== Entries provided
-- ==== Sys2Proof/Certificates/Slice0/Obligations.lean ====
section
/-! DEFINITION. The statements for the provers. A command's request stands in r; what it acts on, at once or behind its change-log entry, in u. -/

set_option Elab.async false

open Sys2Proof Sys2Proof.Machine

/-- A step takes the command at the front of the queue and executes it with the queue's rest. -/
def Obligations.StepRunsFront : Prop :=
  ∀ (c : Instr) (rest : List Instr) (s : State),
    step { s with pending := c :: rest } = exec c { s with pending := rest }

/-- Front-end and core commands (R81 to R85, R113, R114, R622, R623): DEV_IDENTIFY, FE_STATUS and CORE_STATUS write their 64 B record to
RESULT_ADDR and change no unit; FE_CONFIG, FE_GROUP_CONFIG, FE_CLEAR_COUNTS and CORE_CLEAR_COUNTS, entered in the change log first, write
the fields named here and no other; what FE_CONFIG and FE_GROUP_CONFIG write takes effect at the next draught edge (R86). TILE_MODE
(R121, R148): a tile out of OFF waits in the kindling queue of its die, every other change for the next draught edge. There a ramp-down
begins (the tile takes other commands meanwhile), or the tile enters the mode, an output that cannot drive with its switches open, and
the command ends, but for a MEASURED start. -/
def Obligations.FrontEndCommands : Prop :=
   (∀ (r : Req) (s : State),
      devIdentifySpec.Does (.devIdentify r) r s (fun u => (u.writeResult r (r.u 24 0 64) 64 u.identity).finish r .ok 0)
      ∧ feStatusSpec.Does (.feStatus r) r s (fun u => (u.writeResult r (r.u 24 0 64) 64 (u.feRecord (r.u 16 0 16))).finish r .ok 0)
      ∧ coreStatusSpec.Does (.coreStatus r) r s (fun u => (u.writeResult r (r.u 24 0 64) 64 (u.coreRecord (r.u 16 0 16))).finish r .ok 0)
      ∧ feConfigSpec.ActsLogged (.feConfig r) r s (fun u =>
          { u with due := u.due ++ [EdgeAct.fe (r.u 16 0 16) (r.u 18 0 2) (r.u 18 2 2) (r.b 18 4) (r.b 18 5)] }.finish r .ok 0)
      ∧ feGroupConfigSpec.ActsLogged (.feGroupConfig r) r s (fun u =>
          { u with due := u.due ++ [EdgeAct.feGroup (r.u 16 0 8) (r.u 17 0 4) ((List.range 8).map (fun k =>
            (k, { owner := r.u (20 + k) 0 3, ovpEv := r.b (20 + k) 3, cmxEv := r.b (20 + k) 4, valid := r.b (20 + k) 7 })))] }.finish r .ok 0)
      ∧ (∀ (n g chop refsel aux : Nat) (cmxEv ovpEv : Bool) (pos : Tab AuxPos),
          s.edgeAct (.fe n chop refsel cmxEv ovpEv) = s.modTile n (fun t => { t with fe := { t.fe with
            chop := chop, refsel := refsel, cmxEv := cmxEv, ovpEv := ovpEv } })
          ∧ s.edgeAct (.feGroup g aux pos) = s.modGroup g (fun x => { x with fe := { x.fe with auxPair := aux, aux := pos } }))
      ∧ feClearCountsSpec.ActsLogged (.feClearCounts r) r s (fun u =>
          let n := r.u 16 0 16
          let v := if r.b 18 0 then
              ((u.clearPin (pinP n)).clearPin (pinN n)).modTile n (fun t =>
                { t with fe := { t.fe with cmxCnt := {}, lastOpen := 0, lastClose := 0 } })
            else u
          let aux := (List.range 8).filter (fun k => r.b 18 1 && bitAt (r.u 19 0 8) k)
          (aux.foldl (fun v k => v.clearPin (pinAux (8 * groupOfTile n + k))) v).finish r .ok 0)
      ∧ coreClearCountsSpec.ActsLogged (.coreClearCounts r) r s (fun u =>
          let v := u.modTile (r.u 16 0 16) (fun t => t.clearCounts r)
          (if r.b 19 0 then { v with sync := { v.sync with miss := {} } } else v).finish r .ok 0))
   ∧(∀ (r : Req) (s : State),
      tileModeSpec.Does (.tileMode r) r s (fun u =>
        let n := r.u 16 0 16
        let m := modeOf (r.u 18 0 2)
        (if (u.tile n).force.mode = .off && m ≠ .off then u.kindleTile n else { u with due := u.due ++ [EdgeAct.mode n m (r.b 18 2)] }).startOp
          { opMark 0x0207 with names := tileNames } n r 0 0)
      ∧ (∀ (n : Nat) (m : TileMode) (ramp : Bool), (s.findOp 0x0207 n).isSome →
        let f := (s.tile n).force
        let down : Bool := f.mode.forcing && !m.forcing && ramp && f.driving
        let e := s.enterMode n m s.edge
        let v := if e.forceOff n then e.forceLost n else e
        (down = true → s.edgeAct (.mode n m ramp) =
          let v := s.modForce n (fun f => { f with ramp := true, rampTo := m })
          { v with host := { v.host with ops := v.host.ops.map (fun o => if o.opcode = 0x0207 && o.key = n then { o with names := [] } else o) } })
        ∧ (down = false → s.edgeAct (.mode n m ramp) =
          if (v.tile n).force.phase = .measuring then v else v.endOp 0x0207 n .ok 0)))

/-- The sequencer commands (R177 to R180): SEQ_SLOTS writes the shadow list alone, reserved bits as zero; SEQ_COMMIT schedules the list
on a converting tile and applies it at once on another; SEQ_ARM arms a burst and, on a converting tile, completes when its run starts; a
SEQ_TRIGGER that the tile does not act on counts and completes with BUSY, another waits for its run; SEQ_STATUS writes its record. The
comparator commands (R175, R181 to R183): a full TC_CONFIG writes every field, releases an asserted comparator it disables, and starts it
in WATCHING or leaves it DISABLED; THRESH_ONLY writes the thresholds and hysteresis and restarts its counts unless it is DISABLED;
TC_RESET asks for a release at the next evaluated word; TC_STATUS writes its record. -/
def Obligations.SequencerCommands : Prop :=
   (∀ (r : Req) (s : State),
      let n := r.u 16 0 16
      seqStatusSpec.Does (.seqStatus r) r s (fun u => (u.writeResult r (r.u 24 0 64) 64 (u.seqRecord n)).finish r .ok 0)
      ∧ seqSlotsSpec.ActsLogged (.seqSlots r) r s (fun u =>
          (u.modSeq n (fun q => { q with
            shadow := (List.range (r.u 19 0 4)).foldl (fun l i => l.set (r.u 18 0 5 + i) (dMask (r.u (20 + 4 * i) 0 32))) q.shadow })).finish r .ok 0)
      ∧ seqCommitSpec.ActsLogged (.seqCommit r) r s (fun u =>
          (if (u.tile n).converting then u.modSeq n (fun q => { q with commit := some (commitOf r u) })
           else u.applyCommit n u.edge (commitOf r u)).finish r .ok 0)
      ∧ seqArmSpec.Does (.seqArm r) r s (fun u =>
          let v := u.modSeq n (fun q => { q with armed := true, rest := none, armEdge := u.seqEdge n (u.edge + 1) })
          if (u.tile n).converting then v.startOp (opMark 0x0303) n r 0 0 else v.finish r .ok 0)
      ∧ seqTriggerSpec.Does (.seqTrigger r) r s (fun u =>
          let v := u.arrive { tile := n, src := 2, at64 := 64 * r.u 24 0 64 }
          if (u.tile n).deaf then v.finish r .busy 0 else v.startOp { opMark 0x0304 with names := tileNames } n r 0 0))
   ∧(∀ (r : Req) (s : State),
      let n := r.u 16 0 16
      let c := r.u 18 0 1
      tcStatusSpec.Does (.tcStatus r) r s (fun u => (u.writeResult r (r.u 24 0 64) 64 (u.tcRecord n)).finish r .ok 0)
      ∧ tcResetSpec.ActsLogged (.tcReset r) r s (fun u => (u.modTc n c (fun x => { x with resetPending := true })).finish r .ok 0)
      ∧ (r.b 18 4 = true → tcConfigSpec.ActsLogged (.tcConfig r) r s (fun u =>
          (u.modTc n c (fun x => { x with
            hi := r.i 20 32, lo := r.i 24 32, hyst := r.u 28 0 16, state := if x.state = .counting then .watching else x.state,
            count := if x.state = .disabled then x.count else 0,
            releaseRun := if x.state = .disabled then x.releaseRun else 0 })).finish r .ok 0))
      ∧ (r.b 18 4 = false → tcConfigSpec.ActsLogged (.tcConfig r) r s (fun u =>
          let v := if ((u.tile n).tc c).state = .asserted && !r.b 18 1 then u.tcReleased n c else u
          ((v.modTc n c (fun x => { x with
            state := if r.b 18 1 then .watching else .disabled, latch := r.b 18 2, disHold := r.b 18 3, slot := r.u 19 0 5,
            hi := r.i 20 32, lo := r.i 24 32, hyst := r.u 28 0 16, persist := r.u 30 0 8, release := r.u 31 0 8,
            actions := r.u 32 0 3, stove := r.u 33 0 5, count := 0, releaseRun := 0, resetPending := false })).tripCheck).finish r .ok 0)))

/-- The filter commands (R207 to R211, R221, R226, R236 to R238). FILT_SYNC (R233, R239): OP 0 schedules a SYNC at its act time and edge
with its reference edge, OP 1 arms the pin with its scope and lead, OP 2 disarms it, OP 3 writes the record. -/
def Obligations.FilterCommands : Prop :=
   (∀ (r : Req) (s : State),
      let n := r.u 16 0 16
      let c := r.u 18 0 1
      filtStatusSpec.Does (.filtStatus r) r s (fun u => (u.writeResult r (r.u 24 0 64) 64 (u.filtRecord n c)).finish r .ok 0)
      ∧ filtDcbReadSpec.Does (.filtDcbRead r) r s (fun u => (u.writeResult r (r.u 24 0 64) 64 (u.dcbRecord n c)).finish r .ok 0)
      ∧ filtConfigSpec.ActsLogged (.filtConfig r) r s (fun u =>
          ((u.modChain n c (fun x =>
            { x.configure (r.u 20 0 10) (r.u 19 0 2) (r.b 18 1) (r.u 22 0 9) with
              fclampEv := r.b 18 2, govfEv := r.b 18 3 })).takePending (dieOfTile n)).finish r .ok 0)
      ∧ filtPresetSpec.ActsLogged (.filtPreset r) r s (fun u =>
          ((u.modChain n c (fun x => x.preset (r.u 19 0 3))).takePending (dieOfTile n)).finish r .ok 0)
      ∧ filtCoefSpec.ActsLogged (.filtCoef r) r s (fun u =>
          (u.modChain n c (fun x => { x with
            shadow := { coefs := (List.range (r.u 21 0 4)).foldl (fun (l : List Int) i => l.set (r.u 20 0 8 + i) (r.i (24 + 3 * i) 24))
                          x.shadow.coefs },
            shadowAdmitted := false })).finish r .ok 0)
      ∧ filtAdmitSpec.ActsLogged (.filtAdmit r) r s (fun u =>
          (u.modChain n c (fun x => { x with
            shadowAdmitted := true, shadow := { x.shadow with unnormed := decide (1073741824 < x.shadow.l1 x.ntaps) } })).finish r .ok 0)
      ∧ filtSwapSpec.Acts (.filtSwap r) r s (fun u =>
          (u.modChain n c (fun x => x.startSwap (max (r.u 24 0 64) u.now))).startOp (opMark 0x0405)
            (chainKey n c) r 0 (u.whoNote r))
      ∧ filtDcbSpec.Does (.filtDcb r) r s (fun u =>
          let x := (u.tile n).chain c
          let v := u.modChain n c (fun x => { x with
            dcbEnable := r.b 18 1, dcbFreeze := r.b 18 2, dcbUns := r.b 18 5, dcbK := r.u 20 0 5 })
          let v := if r.b 18 3 || (r.b 18 1 && !x.dcbEnable) then
              v.modChain n c (fun x => (List.range 32).foldl (fun x i =>
                x.modCtx i (fun z => { z with est := 0, settle := 4 * 2 ^ (r.u 20 0 5) })) x)
            else v
          (if r.b 18 4 then v.modChain n c (fun x => x.modCtx (r.u 19 0 5) (fun z => { z with est := r.i 24 48 })) else v).finish r .ok 0))
   ∧(∀ (r : Req) (s : State),
      (r.u 16 0 2 = 0 → (filtSyncSpec r).ActsLogged (.filtSync r) r s (fun u =>
        let soon := u.edgeAtOrAfter (u.node.clock + 3200)
        let t := r.u 24 0 64
        let act := if r.b 16 2 then
            (if t = 0 then (u.now + r.u 20 0 16 * 1000, u.edgeAtOrAfter (u.node.clock + r.u 20 0 16 * 64000)) else (t, u.edgeAtOrAfter (t * 64)))
          else (max (u.edgeTime soon) t, max soon (u.edgeAtOrAfter (t * 64)))
        (u.schedule (if r.u 32 0 64 = 0 then act.2 else u.edgeAtOrAfter (r.u 32 0 64 * 64)) act.2 act.1 (r.b 16 2) (some r.fn)).finish r .ok 0))
      ∧ (r.u 16 0 2 = 1 → (filtSyncSpec r).ActsLogged (.filtSync r) r s (fun u =>
          { u with sync := { u.sync with armed := true, scope := r.b 16 2, oneShot := r.b 16 3, lead := r.u 20 0 16 } }.finish r .ok 0))
      ∧ (r.u 16 0 2 = 2 → (filtSyncSpec r).ActsLogged (.filtSync r) r s (fun u =>
          { u with sync := { u.sync with armed := false } }.finish r .ok 0))
      ∧ (r.u 16 0 2 = 3 → (filtSyncSpec r).Does (.filtSync r) r s (fun u =>
          (u.writeResult r (r.u 40 0 64) 64 u.syncRecord).finish r .ok 0)))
====
▶ **What you will do**
Please give back only the lines starting with the one that contains "v.modChain n c (fun x => (List.range" and ending with the last line of the listing, retyped exactly.

▶ **Output of the task**
              v.modChain n c (fun x => (List.range 32).foldl (fun x i =>
                x.modCtx i (fun z => { z with est := 0, settle := 4 * 2 ^ (r.u 20 0 5) })) x)
            else v
          (if r.b 18 4 then v.modChain n c (fun x => x.modCtx (r.u 19 0 5) (fun z => { z with est := r.i 24 48 })) else v).finish r .ok 0))
   ∧(∀ (r : Req) (s : State),
      (r.u 16 0 2 = 0 → (filtSyncSpec r).ActsLogged (.filtSync r) r s (fun u =>
        let soon := u.edgeAtOrAfter (u.node.clock + 3200)
        let t := r.u 24 0 64
        let act := if r.b 16 2 then
            (if t = 0 then (u.now + r.u 20 0 16 * 1000, u.edgeAtOrAfter (u.node.clock + r.u 20 0 16 * 64000)) else (t, u.edgeAtOrAfter (t * 64)))
          else (max (u.edgeTime soon) t, max soon (u.edgeAtOrAfter (t * 64)))
        (u.schedule (if r.u 32 0 64 = 0 then act.2 else u.edgeAtOrAfter (r.u 32 0 64 * 64)) act.2 act.1 (r.b 16 2) (some r.fn)).finish r .ok 0))
      ∧ (r.u 16 0 2 = 1 → (filtSyncSpec r).ActsLogged (.filtSync r) r s (fun u =>
          { u with sync := { u.sync with armed := true, scope := r.b 16 2, oneShot := r.b 16 3, lead := r.u 20 0 16 } }.finish r .ok 0))
      ∧ (r.u 16 0 2 = 2 → (filtSyncSpec r).ActsLogged (.filtSync r) r s (fun u =>
          { u with sync := { u.sync with armed := false } }.finish r .ok 0))
      ∧ (r.u 16 0 2 = 3 → (filtSyncSpec r).Does (.filtSync r) r s (fun u =>
          (u.writeResult r (r.u 40 0 64) 64 u.syncRecord).finish r .ok 0)))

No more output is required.